In an atom, the number of electrons is equal to the number of protons. This means that all atoms of the same element have the same number of electrons as each other.
For example, copper's atomic number is 29, meaning that all copper atoms have 29 protons and therefore 29 electrons. (The only thing that can vary between different copper atoms is the number of neutrons).
However, in an ion, the number of electrons is not equal to the number of protons. This means that different ions of the same element can have different numbers of electrons.

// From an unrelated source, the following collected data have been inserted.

/-- VP19. -/
theorem test_padd_cancels : after (exec (.padd 2 0 1) (pts generator negG)) (fun t =>
    decide (t.readP 2 = .infinity) && t.flagZ) = true := by decide +kernel

/-- VP24. -/
theorem test_pdbl : after (exec (.pdbl 1 0) (pts generator .infinity)) (fun t =>
    decide (t.readP 1 = twoG) && !t.flagZ) = true := by decide +kernel

/-- VP28. -/
theorem test_ptpl : after (exec (.ptpl 2 0 1) (pts generator negG)) (fun t =>
    decide (t.readP 2 = generator)) = true := by decide +kernel

/-- VP32. -/
theorem test_pneg : after (exec (.pneg 1 0) (pts generator .infinity)) (fun t =>
    decide (t.readP 1 = negG) && !t.flagZ) = true := by decide +kernel

/-- VP35. -/
theorem test_pnorm : after (exec (.pnorm 1 0) (pts .infinity generator)) (fun t =>
    decide (t.readP 1 = .infinity) && t.flagZ) = true := by decide +kernel

/-- VP37, and one doubling by 41_point.md R133. -/
theorem test_ppow2 : (after (exec (.ppow2 1 0 0) (pts generator .infinity)) (fun t =>
    decide (t.readP 1 = generator)) &&
    after (exec (.ppow2 1 0 1) (pts generator .infinity)) (fun t => decide (t.readP 1 = twoG))) = true := by
  decide +kernel

/-- VP41. -/
theorem test_peq : after (exec (.peq 0 1) (pts generator negG)) (fun t => !t.flagEq && !t.flagLt) = true := by
  decide +kernel

/-- VS6, VS12, VS18, VS24: [53]G by all four algorithms. -/
theorem test_pmul : ([Algorithm.ref, .naf, .ladder, .zsd].all fun alg =>
    after (exec (.pmul alg 1 0 0) ((pts generator .infinity).writeV 0 53)) (fun t =>
      decide (t.readP 1 = fiftyThreeG) && !t.flagZ)) = true := by decide +kernel

/-- VS1, VS7, VS13, VS19: [0]G is O. -/
theorem test_pmul_zero : ([Algorithm.ref, .naf, .ladder, .zsd].all fun alg =>
    after (exec (.pmul alg 1 0 0) (pts generator generator)) (fun t =>
      decide (t.readP 1 = .infinity) && t.flagZ)) = true := by decide +kernel

/-- VD2: zero, and the 00 pad. -/
theorem test_denc : after (exec (.denc 0 1) (vals 0 0x80)) (fun t => decide (t.dlen = 9) &&
    decide (t.dbuf.toList.take 10 = [0x30, 0x07, 0x02, 0x01, 0x00, 0x02, 0x02, 0x00, 0x80, 0x00])) = true := by
  decide +kernel

/-- VD10 with other values: 0x81 in all three length positions. -/
theorem test_ddec : after
    (exec (.ddec 0 1) (der [0x30, 0x81, 0x08, 0x02, 0x81, 0x01, 0x05, 0x02, 0x81, 0x01, 0x07])) (fun t =>
    decide (t.valueV 0 = 5) && decide (t.valueV 1 = 7)) = true := by decide +kernel

/-- VD25: not minimal. -/
theorem test_ddec_not_minimal : after
    (exec (.ddec 0 1) (der [0x30, 0x07, 0x02, 0x02, 0x00, 0x01, 0x02, 0x01, 0x01])) (fun t =>
    decide (t.errcode = some .derFormat)) = true := by decide +kernel

/-- VL4: HALFN + 1 is the first value that flips. -/
theorem test_lows : after (exec (.lows 1 0) (vals (Config.halfN + 1) 0)) (fun t =>
    decide (t.valueV 1 = Config.halfN) && t.flagFlip) = true := by decide +kernel

/-- 44_lows.md R160. -/
theorem test_lows_range : after (exec (.lows 1 0) (vals Config.n 0)) (fun t =>
    decide (t.errcode = some .operandRange)) = true := by decide +kernel

/-- 44_lows.md R161: s = n is out of range; s = 0 is low but out of range. -/
theorem test_schk : (after (exec (.schk 0 1) (vals 1 Config.n)) (fun t => !t.flagSv && !t.flagLow && !t.err) &&
    after (exec (.schk 0 1) (vals 1 0)) (fun t => !t.flagSv && t.flagLow) &&
    after (exec (.schk 0 1) (vals (Config.n - 1) Config.halfN)) (fun t => t.flagSv && t.flagLow)) = true := by
  decide +kernel

/-! ## Host accesses -/

/-- VH1, VH3. -/
theorem test_read_id_and_reserved : (after (step (facing (memRead 0x000) State.reset)) (fun t =>
    decide (t.response = some ⟨.ok, some 0x45430001#32⟩)) &&
    after (step (facing (memRead 0x014) State.reset)) (fun t => decide (t.response = some ⟨.ok, some 0⟩))) = true := by
  decide +kernel

/-- VH4, VH5: an 8-bit access, and a 32-bit one off a multiple of 4. -/
theorem test_malformed : (after (step (facing ⟨.read, 0x008, .bits8, 0b0001⟩ State.reset)) (fun t =>
    decide (t.response = some ⟨.error, some 0⟩) && !t.err) &&
    after (step (facing (memWrite 0x102 5) State.reset)) (fun t =>
      decide (t.response = some ⟨.error, none⟩) && decide (t.v = State.reset.v))) = true := by decide +kernel

/-- VH6. -/
theorem test_v_window : after (step (facing (memWrite 0x100 0x80000000#32) (vals 5 0))) (fun t =>
    decide (t.valueV 0 = 2 ^ 255 + 5)) = true := by decide +kernel

/-- VH7. -/
theorem test_v_window_end : after (step (facing (memWrite 0x2FC 0xFFFFFFFF#32) State.reset)) (fun t =>
    decide (t.valueV 15 = 2 ^ 32 - 1)) = true := by decide +kernel

/-- VH8. -/
theorem test_dbuf_window : after (step (facing (memWrite 0x400 0x30060201#32) State.reset)) (fun t =>
    decide (t.dbuf.toList.take 5 = [0x30, 0x06, 0x02, 0x01, 0x00])) = true := by decide +kernel

/-- VH9. -/
theorem test_dlen : after (step (facing (memWrite 0x010 0xFFFFFFFF#32) State.reset)) (fun t =>
    decide (t.dlen = 127)) = true := by decide +kernel

/-- VH10, VH11: locked while BUSY = 1. -/
theorem test_locked : (after (step (facing (memRead 0x100) { busyState with v := (vals 5 0).v })) (fun t =>
    decide (t.response = some ⟨.ok, some 0⟩) && t.ovr) &&
    after (step (facing (memWrite 0x010 5) busyState)) (fun t => decide (t.dlen = 0) && t.ovr)) = true := by
  decide +kernel

/-- VH12. -/
theorem test_cmd_while_busy : after (step (facing (memWrite 0x00C 0) busyState)) (fun t =>
    decide (t.cmdLast = 0x48000000#32) && decide (t.pending = some 0x48000000#32) && t.ovr) = true := by
  decide +kernel

/-- VH14, VH15: IRQ follows IE and DONE. -/
theorem test_irq : (after (step (facing (memWrite 0x004 1) State.reset.complete)) (fun t => t.irq) &&
    after (step (facing (memWrite 0x008 2) { State.reset.complete with ie := true })) (fun t =>
      !t.irq && !t.done)) = true := by decide +kernel

/-- Program 4 of 95_test_vectors.md, steps 2, 3 and 5: the word of the failed MINV, the refused CMD write, the
clear. -/
theorem test_error_and_return : decide (readRegion .status errState = 0x00000506#32) &&
    after (step (facing (memWrite 0x00C 0x24400005#32) errState)) (fun t =>
      decide (readRegion .status t = 0x0000050E#32)) &&
    after (step (facing (memWrite 0x008 0x0000000E#32) errState)) (fun t =>
      decide (readRegion .status t = 0)) = true := by decide +kernel

/-- VH19: a soft reset while PGEN is held; the command is dropped. -/
theorem test_soft_reset : after (step (facing (memWrite 0x004 3) { busyState with ie := true })) (fun t =>
    decide (t = { State.reset with response := some ⟨.ok, none⟩ })) = true := by decide +kernel

/-- 70_reset_and_hazards.md R190: rst_n falls while a command is held. -/
theorem test_reset_drops_the_command : after (step { busyState with schedule := [.rstFalls] }) (fun t =>
    decide (t = { State.reset with rstN := false })) = true := by decide +kernel

/-! ## The statements with hypotheses: a state and operands that meet them -/

theorem witness_DecodeOfEncode :
    (Instr.ldi 15 4095).wellFormed = true ∧ (Instr.ppow2 15 0 0).wellFormed = true := by decide

theorem witness_EncodeOfDecode : decode 0x0448D000#32 = .ok (.madd .n 1 2 3) := by decide

theorem witness_WordOfItsRow : ∃ r ∈ opcodeMap, 0xC40D8000#32 &&& r.mask = r.pattern := by decide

For example, there are two common types of copper ion: Cu+ and Cu2+. Cu+ has 28 electrons (one less than the number of protons) and Cu2+ has 27 electrons (two less than the number of protons).
In theory we could imagine all kinds of different copper ions. The number of electrons just has to be different to 29 (since there are 29 protons). For example we could imagine a copper ion with 24 electrons (which would be Cu5+) or one with 33 electrons (which would be Cu4-).
However, when scientists actually examine the copper ions that exist naturally, it turns out that Cu+ and Cu2+ are the only ones. It is possible to produce other copper ions in a laboratory under very unusual conditions, but Cu+ and Cu2+ are the only naturally occurring copper ions.
For every element, there are only certain ions which are found naturally. For example, for the element iron the only two ions that are found naturally are Fe2+ and Fe3+.
For many elements there is only one ion that is commonly found naturally. For example, the only one for oxygen is O2-.
In this course, we are mostly interested in the ions that are occur naturally (rather than the ones that can only be produced under very unusual conditions). This is because the naturally occurring ions are the ones involved in the chemical reactions we are going to study. On the next few pages we will learn which ions these are.
Flashcards help you memorise information quickly. Copy each question onto its own flashcard and then write the answer on the other side. Testing yourself on these regularly will enable you to learn much more quickly than just reading and making notes.
What is meant by the phrase 'naturally occurring ions'?